- Data supplied
-- ==== Sys2Proof/Machine/ZWindow.lean ====
section
/-! DEFINITION. Register windows (R360-R366, R391-R394): the spill engine, windowed call and return. -/
namespace Sys2Proof.Machine

/-! ### The spill engine -/

/-- Whether the 48 bytes from `a` lie wholly in memory that may hold a window stack (R365). -/
def stackMemory (c a : Nat) : Bool :=
  let r := region a
  decide (a + 48 ≤ 2 ^ 30) && r == region (a + 47) && (match r with
    | .dsram n => n == c
    | .sDsram => c == 4
    | .shared => true
    | .dram => true
    | _ => false)

/-- Whether the 48 bytes from `a` may be read and written at supervisor privilege now. -/
def State.stackOpen (s : State) (c a : Nat) : Bool :=
  (List.range 3).all (fun k =>
    s.permits c true .load (a + 16 * k) && s.permits c true .store (a + 16 * k)
      && (s.readErr (a + 16 * k)).isNone && (s.writeErr (s.coreWriter c) (a + 16 * k)).isNone)

/-- Whether WSP is valid (R365). Log entry 115 (DEDUCED). -/
def State.wspValid (s : State) (c : Nat) : Bool :=
  let p := (s.sreg c 2).toNat
  p % 16 == 0 && decide (48 ≤ p) && stackMemory c (p - 48) && s.stackOpen c (p - 48)

/-- The waits of a group's accesses outside the core's own memories; the spec does not state how many accesses move a group.
Log entry 121 (DESIGN CHOICE). -/
def State.stallOpen (s : State) (c a : Nat) : State :=
  if !s.deterministic c || targetWait c a 1 0 false = 0 then s
  else
    let x := s.fresh
    x.2.stall c x.1.toNat

/-- The 48 bytes of a group. -/
def State.groupBytes (s : State) (c g : Nat) : List Byte :=
  (List.range 8).flatMap (fun i => leBytes 6 (Tab.get 0 (s.core c).wregs (8 * g + i)).toNat)

/-- A spill (R363): `none` where WSP is invalid. Log entry 115 (DEDUCED). -/
def State.spill (s : State) (c : Nat) : Option State :=
  if !s.wspValid c then none
  else
    let a := (s.sreg c 2).toNat - 48
    let s1 := (s.memWrite (s.coreWriter c) a (s.groupBytes c (s.lowGroup c))).2
    let s2 := ((s1.setWsp c (BitVec.ofNat 48 a)).setWdepth c (s.wdepth c + 1)).setResBelow c (s.resBelow c - 1)
    some ((s2.setPendErr c false).stallOpen c a)

/-- `l` loaded into the eight registers of group `g`. -/
def State.loadGroup (s : State) (c g : Nat) (l : List Byte) : State :=
  s.upto 8 (fun i s => s.setPhys c (8 * g + i) (BitVec.ofNat 48 (leNat ((l.drop (6 * i)).take 6))))

/-- A fill (R363, R434): `none` where WSP is invalid, or the group cannot be read. Log entry 115 (DEDUCED). -/
def State.fill (s0 : State) (c : Nat) : Option State × State :=
  if !s0.wspValid c then (none, s0)
  else
    let s := s0.drain c
    let p := (s.sreg c 2).toNat
    if !stackMemory c p || !s.stackOpen c p then (none, s)
    else
      let r := s.eccRead p 48
      if r.1 then (none, r.2)
      else
        let g := (s.lowGroup c + 31) % 32
        let s1 := r.2.loadGroup c g (r.2.bytes p 48)
        let s2 := ((s1.setWsp c (BitVec.ofNat 48 (p + 48))).setWdepth c (s.wdepth c - 1)).setResBelow c (s.resBelow c + 1)
        (some ((s2.setPendErr c false).stallOpen c p), r.2)

/-- One spill by the policy; an engine that cannot spill stops (R365). -/
def State.policySpill (s : State) (c : Nat) : State :=
  match s.spill c with
  | some t => t
  | none => s.setPendErr c true

/-- One fill by the policy. -/
def State.policyFill (s : State) (c : Nat) : State :=
  match s.fill c with
  | (some t, _) => t
  | (none, t) => t.setPendErr c true

/-- The engine inside a CALL or RET of deterministic mode (R364): at most `n` moves. -/
def State.policyNow (s : State) (c : Nat) : Nat → State
  | 0 => s
  | n + 1 =>
    if getBits (s.sreg c 4) 5 1 = 1 then s
    else if s.wantsSpill c then (s.policySpill c).policyNow c n
    else if s.wantsFill c then (s.policyFill c).policyNow c n
    else s

/-- The engine after the window has moved (R363, R364). -/
def State.policy (s : State) (c : Nat) : State := if s.deterministic c then s.policyNow c 32 else s.policyLater c

/-- Whether the spill engine of core `c` is clocked: with its core, and on after the acceptance of DORMANT until it is idle (R582). -/
def State.engineClocked (s : State) (c : Nat) : Bool := !s.modeIn [.off, .dormant] && !s.bistRunning && decide (c < 5)

/-- WINDOW_SPILL (R363, R365). -/
def execWindowSpill (c : Fin 5) (s0 : State) : Result :=
  let s := s0.cancel (.windowSpill c)
  if !s.engineClocked c || s.deterministic c || !s.wantsSpill c then ok s else ok ((s.policySpill c).policyLater c)

/-- WINDOW_FILL (R363, R365). -/
def execWindowFill (c : Fin 5) (s0 : State) : Result :=
  let s := s0.cancel (.windowFill c)
  if !s.engineClocked c || s.deterministic c || !s.wantsFill c then ok s else ok ((s.policyFill c).policyLater c)

/-- Groups made free for a CALL that needs `need` of them: `none` where a spill cannot be made. -/
def State.freeUp (s : State) (c need : Nat) : Nat → Option State
  | 0 => some s
  | n + 1 => if need ≤ s.freeGroups c then some s else
      match s.spill c with
      | some t => t.freeUp c need n
      | none => none

/-- Groups filled for a RET that needs `need` of them: the cause of the fault where a fill cannot be made (R365). -/
def State.fillUp (s : State) (c need : Nat) : Nat → Option Nat × State
  | 0 => (none, s)
  | n + 1 =>
    if need ≤ s.resBelow c then (none, s)
    else if s.wdepth c = 0 then (some 2, s)
    else
      match s.fill c with
      | (some t, _) => t.fillUp c need n
      | (none, t) => (some 1, t)

/-! ### Windowed call and return -/

/-- The link word (R361). -/
def linkWord (ret : Word) (group : Nat) : Word := setBits (setBits 0 0 41 ret.toNat) 41 5 group

/-- A windowed call with slide `k` to a target (R361, R391). -/
def State.call (c k : Nat) (target : Word) (s : State) : ZOut :=
  match s.freeUp c k 4 with
  | none => .raise ((s.setPendErr c true).setWcause c 1) .spill none
  | some s1 =>
    let link := linkWord (s.pc c + 6) (s1.wbGroup c)
    let s2 := (s1.setWbGroup c (s1.wbGroup c + k)).setResBelow c (s1.resBelow c + k)
    .jump ((s2.setR c 31 link).policy c) target

/-- A windowed return (R361, R394). -/
def State.ret (c : Nat) (s : State) : ZOut :=
  let link := s.getR c 31
  let g := getBits link 41 5
  let k := (s.wbGroup c + 32 - g) % 32
  if k = 0 ∨ 3 < k ∨ getBits link 46 2 ≠ 0 then .raise s .illegal none
  else
    match s.fillUp c k 4 with
    | (some e, t) => .raise ((if e = 1 then t.setPendErr c true else t).setWcause c e) .spill none
    | (none, t) =>
      let s1 := (t.setWbGroup c g).setResBelow c (t.resBelow c - k)
      .jump (s1.policy c) (BitVec.ofNat 48 (getBits link 0 41))

end Sys2Proof.Machine
end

- Task item
Copy out the whole listing above, leaving each line exactly as it stands.

- Finished exercise
-- ==== Sys2Proof/Machine/ZWindow.lean ====
section
/-! DEFINITION. Register windows (R360-R366, R391-R394): the spill engine, windowed call and return. -/
namespace Sys2Proof.Machine

/-! ### The spill engine -/

/-- Whether the 48 bytes from `a` lie wholly in memory that may hold a window stack (R365). -/
def stackMemory (c a : Nat) : Bool :=
  let r := region a
  decide (a + 48 ≤ 2 ^ 30) && r == region (a + 47) && (match r with
    | .dsram n => n == c
    | .sDsram => c == 4
    | .shared => true
    | .dram => true
    | _ => false)

/-- Whether the 48 bytes from `a` may be read and written at supervisor privilege now. -/
def State.stackOpen (s : State) (c a : Nat) : Bool :=
  (List.range 3).all (fun k =>
    s.permits c true .load (a + 16 * k) && s.permits c true .store (a + 16 * k)
      && (s.readErr (a + 16 * k)).isNone && (s.writeErr (s.coreWriter c) (a + 16 * k)).isNone)

/-- Whether WSP is valid (R365). Log entry 115 (DEDUCED). -/
def State.wspValid (s : State) (c : Nat) : Bool :=
  let p := (s.sreg c 2).toNat
  p % 16 == 0 && decide (48 ≤ p) && stackMemory c (p - 48) && s.stackOpen c (p - 48)

/-- The waits of a group's accesses outside the core's own memories; the spec does not state how many accesses move a group.
Log entry 121 (DESIGN CHOICE). -/
def State.stallOpen (s : State) (c a : Nat) : State :=
  if !s.deterministic c || targetWait c a 1 0 false = 0 then s
  else
    let x := s.fresh
    x.2.stall c x.1.toNat

/-- The 48 bytes of a group. -/
def State.groupBytes (s : State) (c g : Nat) : List Byte :=
  (List.range 8).flatMap (fun i => leBytes 6 (Tab.get 0 (s.core c).wregs (8 * g + i)).toNat)

/-- A spill (R363): `none` where WSP is invalid. Log entry 115 (DEDUCED). -/
def State.spill (s : State) (c : Nat) : Option State :=
  if !s.wspValid c then none
  else
    let a := (s.sreg c 2).toNat - 48
    let s1 := (s.memWrite (s.coreWriter c) a (s.groupBytes c (s.lowGroup c))).2
    let s2 := ((s1.setWsp c (BitVec.ofNat 48 a)).setWdepth c (s.wdepth c + 1)).setResBelow c (s.resBelow c - 1)
    some ((s2.setPendErr c false).stallOpen c a)

/-- `l` loaded into the eight registers of group `g`. -/
def State.loadGroup (s : State) (c g : Nat) (l : List Byte) : State :=
  s.upto 8 (fun i s => s.setPhys c (8 * g + i) (BitVec.ofNat 48 (leNat ((l.drop (6 * i)).take 6))))

/-- A fill (R363, R434): `none` where WSP is invalid, or the group cannot be read. Log entry 115 (DEDUCED). -/
def State.fill (s0 : State) (c : Nat) : Option State × State :=
  if !s0.wspValid c then (none, s0)
  else
    let s := s0.drain c
    let p := (s.sreg c 2).toNat
    if !stackMemory c p || !s.stackOpen c p then (none, s)
    else
      let r := s.eccRead p 48
      if r.1 then (none, r.2)
      else
        let g := (s.lowGroup c + 31) % 32
        let s1 := r.2.loadGroup c g (r.2.bytes p 48)
        let s2 := ((s1.setWsp c (BitVec.ofNat 48 (p + 48))).setWdepth c (s.wdepth c - 1)).setResBelow c (s.resBelow c + 1)
        (some ((s2.setPendErr c false).stallOpen c p), r.2)

/-- One spill by the policy; an engine that cannot spill stops (R365). -/
def State.policySpill (s : State) (c : Nat) : State :=
  match s.spill c with
  | some t => t
  | none => s.setPendErr c true

/-- One fill by the policy. -/
def State.policyFill (s : State) (c : Nat) : State :=
  match s.fill c with
  | (some t, _) => t
  | (none, t) => t.setPendErr c true

/-- The engine inside a CALL or RET of deterministic mode (R364): at most `n` moves. -/
def State.policyNow (s : State) (c : Nat) : Nat → State
  | 0 => s
  | n + 1 =>
    if getBits (s.sreg c 4) 5 1 = 1 then s
    else if s.wantsSpill c then (s.policySpill c).policyNow c n
    else if s.wantsFill c then (s.policyFill c).policyNow c n
    else s

/-- The engine after the window has moved (R363, R364). -/
def State.policy (s : State) (c : Nat) : State := if s.deterministic c then s.policyNow c 32 else s.policyLater c

/-- Whether the spill engine of core `c` is clocked: with its core, and on after the acceptance of DORMANT until it is idle (R582). -/
def State.engineClocked (s : State) (c : Nat) : Bool := !s.modeIn [.off, .dormant] && !s.bistRunning && decide (c < 5)

/-- WINDOW_SPILL (R363, R365). -/
def execWindowSpill (c : Fin 5) (s0 : State) : Result :=
  let s := s0.cancel (.windowSpill c)
  if !s.engineClocked c || s.deterministic c || !s.wantsSpill c then ok s else ok ((s.policySpill c).policyLater c)

/-- WINDOW_FILL (R363, R365). -/
def execWindowFill (c : Fin 5) (s0 : State) : Result :=
  let s := s0.cancel (.windowFill c)
  if !s.engineClocked c || s.deterministic c || !s.wantsFill c then ok s else ok ((s.policyFill c).policyLater c)

/-- Groups made free for a CALL that needs `need` of them: `none` where a spill cannot be made. -/
def State.freeUp (s : State) (c need : Nat) : Nat → Option State
  | 0 => some s
  | n + 1 => if need ≤ s.freeGroups c then some s else
      match s.spill c with
      | some t => t.freeUp c need n
      | none => none

/-- Groups filled for a RET that needs `need` of them: the cause of the fault where a fill cannot be made (R365). -/
def State.fillUp (s : State) (c need : Nat) : Nat → Option Nat × State
  | 0 => (none, s)
  | n + 1 =>
    if need ≤ s.resBelow c then (none, s)
    else if s.wdepth c = 0 then (some 2, s)
    else
      match s.fill c with
      | (some t, _) => t.fillUp c need n
      | (none, t) => (some 1, t)

/-! ### Windowed call and return -/

/-- The link word (R361). -/
def linkWord (ret : Word) (group : Nat) : Word := setBits (setBits 0 0 41 ret.toNat) 41 5 group

/-- A windowed call with slide `k` to a target (R361, R391). -/
def State.call (c k : Nat) (target : Word) (s : State) : ZOut :=
  match s.freeUp c k 4 with
  | none => .raise ((s.setPendErr c true).setWcause c 1) .spill none
  | some s1 =>
    let link := linkWord (s.pc c + 6) (s1.wbGroup c)
    let s2 := (s1.setWbGroup c (s1.wbGroup c + k)).setResBelow c (s1.resBelow c + k)
    .jump ((s2.setR c 31 link).policy c) target

/-- A windowed return (R361, R394). -/
def State.ret (c : Nat) (s : State) : ZOut :=
  let link := s.getR c 31
  let g := getBits link 41 5
  let k := (s.wbGroup c + 32 - g) % 32
  if k = 0 ∨ 3 < k ∨ getBits link 46 2 ≠ 0 then .raise s .illegal none
  else
    match s.fillUp c k 4 with
    | (some e, t) => .raise ((if e = 1 then t.setPendErr c true else t).setWcause c e) .spill none
    | (none, t) =>
      let s1 := (t.setWbGroup c g).setResBelow c (t.resBelow c - k)
      .jump (s1.policy c) (BitVec.ofNat 48 (getBits link 0 41))

end Sys2Proof.Machine
end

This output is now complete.